Abstract
Objectives: The purpose of this study is to apply failure mode and effects analysis (FMEA) to intracranial stereotactic radiosurgery (SRS) to develop processes which reduce the risk of the procedure. By thoroughly examining each step of the different types of SRS (single or multiple isocenter, single or multiple fraction, cone or MLC collimated) we will generate potential failure modes which will lead to process improvements. These process improvements will reduce the risk of each type of SRS treatment.
Methods: In our clinic SRS treatments are performed on a linear accelerator and are collimated by either cones or multileaf collimators. We treat patients both with single- and multi-fraction regimens and deliver both single- and multi-isocenter treatments. The SRS team at our clinic analyzed our program using FMEA techniques. The group broke the entire process into 13 primary processes consisting of approximately 150 secondary steps. Each of these steps was then analyzed to determine possible failure modes. Each failure mode was assigned a risk probability number (RPN) which is the product of three factors: severity, frequency and detectability. We then binned all the RPNs into 'High', 'Medium' or 'Low' risk groups to determine how to reduce the riskiest parts of the procedure.
Results: Our intracranial SRS program was broken down into 13 individual steps which were then divided further into approximately 150 discrete processes.
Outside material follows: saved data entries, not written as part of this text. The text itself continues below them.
-- ==== Sys2Proof/Laws/Step.lean ====
section
/-! SUPPORT. Fetching, recognition points and the step: what each can do. -/

namespace Sys2Proof.Machine

open Sys2Proof.Claims

/-! ### Fetching -/

/-- Bytes that stand at `a` and exist are the first bytes a fetch gives (R61). -/
theorem fetchBytes_prefix (s : State) (l : List Byte) : ∀ (a : Word) (k : Nat), l.length ≤ k →
    (∀ j, j < l.length → s.exists? (a + BitVec.ofNat 32 j) = true ∧ byteAt s (a + BitVec.ofNat 32 j) = l[j]!) →
    ∃ r, fetchBytes s a k = l ++ r := by
  induction l with
  | nil => intro a k _ _; exact ⟨_, rfl⟩
  | cons b l ih =>
    intro a k hk h
    cases k with
    | zero => simp at hk
    | succ k =>
      have h0 := h 0 (by simp)
      rw [show a + BitVec.ofNat 32 0 = a by simp] at h0
      obtain ⟨r, hr⟩ := ih (a + 1) k (by simpa using hk) (fun j hj => by
        have := h (j + 1) (by simpa using hj)
        rw [add_ofNat_succ] at this
        simpa using this)
      refine ⟨r, ?_⟩
      rw [fetchBytes, if_pos h0.1, hr]
      have : s.mem.read a.toNat = b := h0.2
      rw [this]; rfl

/-- Placing bytes keeps the canonical form. -/
theorem Memory.writeBytes_wf (m : Memory) (a : Word) (bs : List Byte) (h : m.wf = true) : (m.writeBytes a bs).wf = true := by
  induction bs generalizing m a with
  | nil => exact h
  | cons b bs ih => exact ih _ _ (Memory.write_wf m a.toNat b a.isLt h)

theorem placeNext_wf (s : State) (bs : List Byte) (h : s.mem.wf = true) : (placeNext s bs).mem.wf = true :=
  Memory.writeBytes_wf s.mem s.pc bs h

/-- The memory of the state after reset has the canonical form. -/
theorem reset_wf : State.reset.mem.wf = true := by decide

/-! ### Recognition points -/

@[simp] theorem State.sampled_p (s : State) : s.sampled.p = s.p := rfl
@[simp] theorem State.sampled_reg (s : State) (i : Reg) : s.sampled.reg i = s.reg i := rfl
@[simp] theorem State.sampled_pc (s : State) : s.sampled.pc = s.pc := rfl
@[simp] theorem State.sampled_sp (s : State) : s.sampled.sp = s.sp := rfl
@[simp] theorem State.sampled_present (s : State) : s.sampled.present = s.present := rfl
@[simp] theorem State.sampled_sleeping (s : State) : s.sampled.sleeping = s.sleeping := rfl
@[simp] theorem State.sampled_halted (s : State) : s.sampled.halted = s.halted := rfl
@[simp] theorem State.sampled_requests (s : State) : s.sampled.requests = s.requests.tail := rfl
@[simp] theorem State.sampled_calls (s : State) : s.sampled.calls = s.calls := rfl
@[simp] theorem State.sampled_exists? (s : State) (a : Word) : s.sampled.exists? a = s.exists? a := rfl

@[simp] theorem State.sampled_fetchDraws (s : State) : s.sampled.fetchDraws = s.request.fetchDraws := rfl
@[simp] theorem State.sampled_vectorDraws (s : State) : s.sampled.vectorDraws = s.request.vectorDraws := rfl

/-- What a read sees that devices answer with `l`: the last byte the list gives for a device's byte, the old byte elsewhere (R63). -/
theorem byteAt_withDraws (s : State) (l : List (Word × Byte)) (x : Word) :
    byteAt (s.withDraws l) x = if s.isDevice x then lastByte l x (byteAt s x) else byteAt s x :=
  s.withDraws_read l x

/-- What each byte reads as after a recognition point. -/
theorem byteAt_sampled (s : State) (x : Word) :
    byteAt s.sampled x = if s.isDevice x then lastByte s.request.dataDraws x (byteAt s x) else byteAt s x :=
  byteAt_withDraws s s.request.dataDraws x

/-- Where the environment draws no byte, a recognition point changes no memory. -/
theorem sampled_mem_of_quiet {s : State} (h : s.request.dataDraws = []) : s.sampled.mem = s.mem := by
  rw [State.sampled, h]
  rfl

/-- Where the environment draws no byte for it, the fetch sees memory as it is. -/
theorem fetchView_of_quiet {s : State} (h : s.request.fetchDraws = []) : s.sampled.fetchView = s.sampled := by
  rw [State.fetchView, State.sampled_fetchDraws, h, State.withDraws_nil]

/-- Sampling changes only bytes that exist and keeps the canonical form; it is a step of memory alone, but for the inputs used up. -/
theorem sampled_evolves (s : State) : Evolves s (s.setMem s.sampled.mem) := s.withDraws_evolves s.request.dataDraws

/-- All that a recognition point can do (R313, R315, R335). -/
theorem recognise_cases (s : State) :
    (∃ cause, recognise s = .over (trapEntry cause s.pc s.sampled)) ∨ (∃ b, recognise s = .over (s.sampled.setSleeping b))
      ∨ recognise s = .run s.sampled := by
  rw [recognise]
  split
  · exact .inl ⟨.nmi, rfl⟩
  · split
    · exact .inl ⟨.irq, rfl⟩
    · split
      · exact .inr (.inl ⟨_, rfl⟩)
      · exact .inr (.inr rfl)

/-- An awake core with no request it takes runs an instruction. -/
theorem recognise_run (s : State) (h2 : s.sleeping = false) (h3 : s.request.nmi = false)
    (h4 : s.request.irq = false ∨ s.p.i = true) : recognise s = .run s.sampled := by
  rw [recognise, h3]
  have : (s.request.irq && !s.sampled.p.i) = false := by
    show (s.request.irq && !s.p.i) = false
    rcases h4 with h | h <;> simp [h]
  simp only [Bool.false_eq_true, if_false, this]
  rw [State.sampled_sleeping, h2]
  rfl

/-! ### The step -/

/-- All that a step can do: nothing more once halted, an interrupt or a sleeping core's wait, or what decoding at `pc` gives. -/
theorem step_cases (s : State) :
    (s.halted = true ∧ step s = .fault .halted)
      ∨ s.halted = false ∧ ((∃ cause, step s = .next (trapEntry cause s.pc s.sampled))
          ∨ (∃ b, step s = .next (s.sampled.setSleeping b)) ∨ step s = runDecoded s.sampled (fetchDecode s.sampled)) := by
  rw [step]
  by_cases h : s.halted = true
  · exact .inl ⟨h, by rw [if_pos h]⟩
  · refine .inr ⟨by simpa using h, ?_⟩
    rw [if_neg h]
    rcases recognise_cases s with ⟨c, e⟩ | ⟨b, e⟩ | e
    · exact .inl ⟨c, by rw [e]; rfl⟩
    · exact .inr (.inl ⟨b, by rw [e]; rfl⟩)
    · exact .inr (.inr (by rw [e]; rfl))

end Sys2Proof.Machine
end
Based on their severity, frequency and detectability, an RPN was calculated for each of these individual processes. The processes with the highest RPN were further analyzed to determine how to reduce the risk to acceptable levels. We saw notable distinctions in RPN between cone-based and MLC-based collimation treatments, between single-isocenter and multiple-isocenter treatments and between single-fraction and multiple-fraction regimens. Risk was highest for cone-based single-fraction multiple-isocenter treatments and new processes were developed to ensure that all treatment parameters were confirmed before treatment was delivered. Noting the distinctions between the highest risk parts of an SRS treatment process and other lower risk parts, we developed new processes to reduce the risks to manageable levels.
Conclusions: Failure mode and effects analysis was used to analyze our intracranial stereotactic radiosurgery program. The analysis showed portions of our processes that had higher than acceptable risk of deviation from expectation. New processes were developed to address the processes with the highest risk to ensure that each patient is treated accurately and safely.